* **What is expected**:
Report how many lines contain the word "only" in the listing that follows. Give nothing besides the number.
====== The data ======
/-- The pattern a recomposition makes, as a number (40_ieee754.md R105, R107). -/
theorem recompose_ok (fmt : FloatFormat) (a b c : Word) (hw : fmt.expWidth + fmt.manWidth < 64)
    (hb : b.toNat < 2 ^ fmt.expWidth) (hc : c.toNat < 2 ^ fmt.manWidth) :
    ∃ y : Word, recompose fmt a b c = .ok { r0 := y } ∧
      y.toNat = a.toNat % 2 * 2 ^ (fmt.expWidth + fmt.manWidth) + b.toNat * 2 ^ fmt.manWidth + c.toNat := by
  refine ⟨(a.extractLsb' 0 1 ++ b.extractLsb' 0 fmt.expWidth ++ c.extractLsb' 0 fmt.manWidth).setWidth 64, ?_, ?_⟩
  · simp only [recompose]
    rw [if_neg (by omega), if_neg (by omega)]
  · have h1 : b.toNat * 2 ^ fmt.manWidth + c.toNat < 2 ^ (fmt.expWidth + fmt.manWidth) := by
      rw [Nat.pow_add]
      have := Nat.mul_le_mul_right (2 ^ fmt.manWidth) (Nat.succ_le_of_lt hb)
      rw [Nat.succ_mul] at this
      omega
    have hv : (a.extractLsb' 0 1 ++ b.extractLsb' 0 fmt.expWidth ++ c.extractLsb' 0 fmt.manWidth).toNat =
        a.toNat % 2 * 2 ^ (fmt.expWidth + fmt.manWidth) + b.toNat * 2 ^ fmt.manWidth + c.toNat := by
      simp only [BitVec.toNat_append, BitVec.extractLsb'_toNat, Nat.shiftRight_zero, Nat.shiftLeft_eq, Nat.pow_one,
        Nat.mod_eq_of_lt hb, Nat.mod_eq_of_lt hc]
      rw [Nat.mul_comm (a.toNat % 2), ← Nat.two_pow_add_eq_or_of_lt hb, Nat.mul_comm (_ + _) (2 ^ fmt.manWidth),
        ← Nat.two_pow_add_eq_or_of_lt hc, Nat.pow_add]
      ring
    rw [BitVec.toNat_setWidth, hv, Nat.mod_eq_of_lt]
    have h2 : a.toNat % 2 < 2 := Nat.mod_lt _ (by omega)
    have h3 : 2 * 2 ^ (fmt.expWidth + fmt.manWidth) ≤ 2 ^ 64 := by
      rw [Nat.mul_comm, ← Nat.pow_succ]
      exact Nat.pow_le_pow_right (by omega) (by omega)
    have h4 : a.toNat % 2 * 2 ^ (fmt.expWidth + fmt.manWidth) ≤ 1 * 2 ^ (fmt.expWidth + fmt.manWidth) :=
      Nat.mul_le_mul_right _ (by omega)
    omega

/-- An exponent or a mantissa that does not fit its field overflows (40_ieee754.md R105, R107). -/
theorem recompose_overflow (fmt : FloatFormat) (a b c : Word)
    (h : 2 ^ fmt.expWidth ≤ b.toNat ∨ 2 ^ fmt.manWidth ≤ c.toNat) : recompose fmt a b c = .error .overflow := by
  unfold recompose
  split
  · rfl
  · rw [if_pos (by omega)]

end Sys2Proof.Machine
end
======
* **The completed task**:
2